§ Record excerpts
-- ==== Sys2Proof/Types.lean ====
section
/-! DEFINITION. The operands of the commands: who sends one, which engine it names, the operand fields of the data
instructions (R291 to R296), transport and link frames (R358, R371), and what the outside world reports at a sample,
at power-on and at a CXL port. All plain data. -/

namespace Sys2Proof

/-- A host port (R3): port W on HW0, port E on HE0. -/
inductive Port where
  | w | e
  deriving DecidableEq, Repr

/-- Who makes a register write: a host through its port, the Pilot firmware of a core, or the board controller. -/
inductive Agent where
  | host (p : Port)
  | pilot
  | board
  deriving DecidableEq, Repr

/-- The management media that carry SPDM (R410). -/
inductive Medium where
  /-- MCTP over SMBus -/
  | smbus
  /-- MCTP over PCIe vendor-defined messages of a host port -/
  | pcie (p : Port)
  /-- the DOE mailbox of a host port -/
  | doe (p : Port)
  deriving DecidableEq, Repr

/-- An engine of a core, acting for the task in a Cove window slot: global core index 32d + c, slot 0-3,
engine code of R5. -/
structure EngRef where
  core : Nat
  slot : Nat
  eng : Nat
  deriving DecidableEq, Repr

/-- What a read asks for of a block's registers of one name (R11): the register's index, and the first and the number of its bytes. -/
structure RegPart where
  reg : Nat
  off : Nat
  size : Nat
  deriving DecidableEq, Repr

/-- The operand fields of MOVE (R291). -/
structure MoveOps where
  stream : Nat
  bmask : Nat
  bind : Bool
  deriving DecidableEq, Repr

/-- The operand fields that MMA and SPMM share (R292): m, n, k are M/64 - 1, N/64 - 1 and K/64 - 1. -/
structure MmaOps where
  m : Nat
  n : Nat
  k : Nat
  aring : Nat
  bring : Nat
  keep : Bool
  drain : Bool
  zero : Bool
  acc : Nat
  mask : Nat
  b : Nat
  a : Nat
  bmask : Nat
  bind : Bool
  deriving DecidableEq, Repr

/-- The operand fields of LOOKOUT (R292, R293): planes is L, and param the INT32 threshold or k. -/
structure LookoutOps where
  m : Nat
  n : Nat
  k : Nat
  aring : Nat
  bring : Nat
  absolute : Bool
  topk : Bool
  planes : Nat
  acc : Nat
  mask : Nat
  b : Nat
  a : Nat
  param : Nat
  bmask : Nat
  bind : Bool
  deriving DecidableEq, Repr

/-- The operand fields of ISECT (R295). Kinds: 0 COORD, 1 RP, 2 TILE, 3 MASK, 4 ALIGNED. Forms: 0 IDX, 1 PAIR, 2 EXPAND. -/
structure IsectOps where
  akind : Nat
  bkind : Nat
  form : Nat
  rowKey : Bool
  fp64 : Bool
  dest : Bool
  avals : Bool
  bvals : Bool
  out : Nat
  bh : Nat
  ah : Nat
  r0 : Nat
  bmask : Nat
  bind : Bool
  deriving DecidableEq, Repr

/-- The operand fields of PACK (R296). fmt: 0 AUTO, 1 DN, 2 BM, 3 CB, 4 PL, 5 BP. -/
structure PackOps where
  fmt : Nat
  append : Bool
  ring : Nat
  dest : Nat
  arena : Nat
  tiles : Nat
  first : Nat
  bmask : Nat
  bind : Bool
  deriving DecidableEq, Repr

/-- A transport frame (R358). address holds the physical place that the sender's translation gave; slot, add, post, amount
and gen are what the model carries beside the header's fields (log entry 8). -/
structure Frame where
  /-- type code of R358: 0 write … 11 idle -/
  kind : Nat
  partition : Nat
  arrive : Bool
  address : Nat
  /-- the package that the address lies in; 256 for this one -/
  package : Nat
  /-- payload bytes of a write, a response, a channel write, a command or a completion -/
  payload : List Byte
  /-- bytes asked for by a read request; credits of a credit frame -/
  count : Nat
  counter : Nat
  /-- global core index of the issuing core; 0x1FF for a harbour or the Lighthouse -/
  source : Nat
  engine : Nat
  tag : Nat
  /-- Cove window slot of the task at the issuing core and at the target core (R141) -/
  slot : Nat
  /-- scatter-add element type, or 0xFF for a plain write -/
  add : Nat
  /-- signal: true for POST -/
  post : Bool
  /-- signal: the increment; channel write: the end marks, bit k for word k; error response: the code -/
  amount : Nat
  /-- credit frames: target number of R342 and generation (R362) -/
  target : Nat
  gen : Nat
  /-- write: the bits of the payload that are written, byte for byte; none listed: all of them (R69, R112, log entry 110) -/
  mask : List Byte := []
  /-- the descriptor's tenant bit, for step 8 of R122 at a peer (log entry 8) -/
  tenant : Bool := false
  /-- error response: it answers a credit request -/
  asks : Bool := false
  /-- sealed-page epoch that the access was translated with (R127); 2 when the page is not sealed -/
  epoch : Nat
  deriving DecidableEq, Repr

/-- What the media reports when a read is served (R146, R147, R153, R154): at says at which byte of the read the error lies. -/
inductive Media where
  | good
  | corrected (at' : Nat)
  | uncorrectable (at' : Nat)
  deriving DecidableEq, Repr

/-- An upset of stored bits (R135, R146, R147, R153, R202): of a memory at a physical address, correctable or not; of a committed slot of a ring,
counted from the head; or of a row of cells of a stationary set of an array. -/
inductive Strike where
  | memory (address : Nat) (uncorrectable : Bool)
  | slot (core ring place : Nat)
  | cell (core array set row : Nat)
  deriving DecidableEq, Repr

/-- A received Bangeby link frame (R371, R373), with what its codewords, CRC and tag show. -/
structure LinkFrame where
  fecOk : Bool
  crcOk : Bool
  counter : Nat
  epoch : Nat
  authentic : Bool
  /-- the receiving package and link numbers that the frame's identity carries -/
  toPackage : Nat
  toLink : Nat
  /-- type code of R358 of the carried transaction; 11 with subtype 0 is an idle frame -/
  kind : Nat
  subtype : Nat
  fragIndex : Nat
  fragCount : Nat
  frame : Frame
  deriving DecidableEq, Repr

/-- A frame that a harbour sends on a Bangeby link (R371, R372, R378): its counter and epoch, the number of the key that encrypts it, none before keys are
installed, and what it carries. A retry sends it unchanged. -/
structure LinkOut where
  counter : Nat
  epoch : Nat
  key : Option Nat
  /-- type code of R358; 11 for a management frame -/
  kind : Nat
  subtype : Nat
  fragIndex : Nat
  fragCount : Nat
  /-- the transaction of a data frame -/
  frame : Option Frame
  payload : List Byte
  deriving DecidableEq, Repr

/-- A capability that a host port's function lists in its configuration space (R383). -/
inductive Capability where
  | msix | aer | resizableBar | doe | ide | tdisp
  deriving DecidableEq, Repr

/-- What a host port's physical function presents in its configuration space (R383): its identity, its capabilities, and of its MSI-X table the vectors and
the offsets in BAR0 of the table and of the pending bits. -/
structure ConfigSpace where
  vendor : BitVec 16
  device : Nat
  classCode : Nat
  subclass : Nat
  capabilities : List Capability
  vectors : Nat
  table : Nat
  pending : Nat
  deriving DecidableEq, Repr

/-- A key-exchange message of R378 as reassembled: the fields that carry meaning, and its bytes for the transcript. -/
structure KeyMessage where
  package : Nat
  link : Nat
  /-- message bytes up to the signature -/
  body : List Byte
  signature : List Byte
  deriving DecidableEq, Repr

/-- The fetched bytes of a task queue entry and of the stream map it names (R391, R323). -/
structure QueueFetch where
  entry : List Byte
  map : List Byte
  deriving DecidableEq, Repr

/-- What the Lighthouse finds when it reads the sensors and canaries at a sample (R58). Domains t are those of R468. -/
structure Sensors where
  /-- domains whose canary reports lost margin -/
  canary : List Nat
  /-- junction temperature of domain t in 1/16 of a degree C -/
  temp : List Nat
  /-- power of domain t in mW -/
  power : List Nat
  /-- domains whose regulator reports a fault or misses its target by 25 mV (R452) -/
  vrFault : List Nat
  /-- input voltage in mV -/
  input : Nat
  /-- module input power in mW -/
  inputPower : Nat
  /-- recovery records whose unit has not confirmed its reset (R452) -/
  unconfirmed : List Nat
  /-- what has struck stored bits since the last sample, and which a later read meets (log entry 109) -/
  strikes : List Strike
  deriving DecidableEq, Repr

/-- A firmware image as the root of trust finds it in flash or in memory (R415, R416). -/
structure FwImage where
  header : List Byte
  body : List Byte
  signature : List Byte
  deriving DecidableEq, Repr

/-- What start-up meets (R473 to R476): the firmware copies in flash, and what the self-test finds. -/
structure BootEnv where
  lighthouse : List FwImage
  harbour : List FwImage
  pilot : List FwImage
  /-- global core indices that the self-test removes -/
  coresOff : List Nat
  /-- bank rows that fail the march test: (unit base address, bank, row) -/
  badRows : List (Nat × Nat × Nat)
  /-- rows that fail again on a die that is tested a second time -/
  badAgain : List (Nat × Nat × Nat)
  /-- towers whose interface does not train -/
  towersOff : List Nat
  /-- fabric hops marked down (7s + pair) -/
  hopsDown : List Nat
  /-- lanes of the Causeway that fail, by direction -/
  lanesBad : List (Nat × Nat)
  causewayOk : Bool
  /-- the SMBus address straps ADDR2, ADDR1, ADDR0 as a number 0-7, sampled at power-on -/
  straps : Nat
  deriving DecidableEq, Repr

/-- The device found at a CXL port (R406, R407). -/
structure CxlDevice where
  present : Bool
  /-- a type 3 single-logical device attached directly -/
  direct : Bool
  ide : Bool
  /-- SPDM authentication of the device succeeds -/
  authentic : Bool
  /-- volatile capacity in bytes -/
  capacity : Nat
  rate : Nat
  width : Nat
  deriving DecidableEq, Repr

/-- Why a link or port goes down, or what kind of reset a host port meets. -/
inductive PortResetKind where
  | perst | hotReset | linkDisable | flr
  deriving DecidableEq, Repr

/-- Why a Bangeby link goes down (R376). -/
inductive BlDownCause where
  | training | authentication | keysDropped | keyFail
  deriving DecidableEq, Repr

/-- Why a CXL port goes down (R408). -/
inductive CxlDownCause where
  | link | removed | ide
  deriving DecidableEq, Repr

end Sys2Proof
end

§ Task prompt
Using the listing above, tally how many lines include the word "MCTP". Write only the number.

§ Result of the exercise
2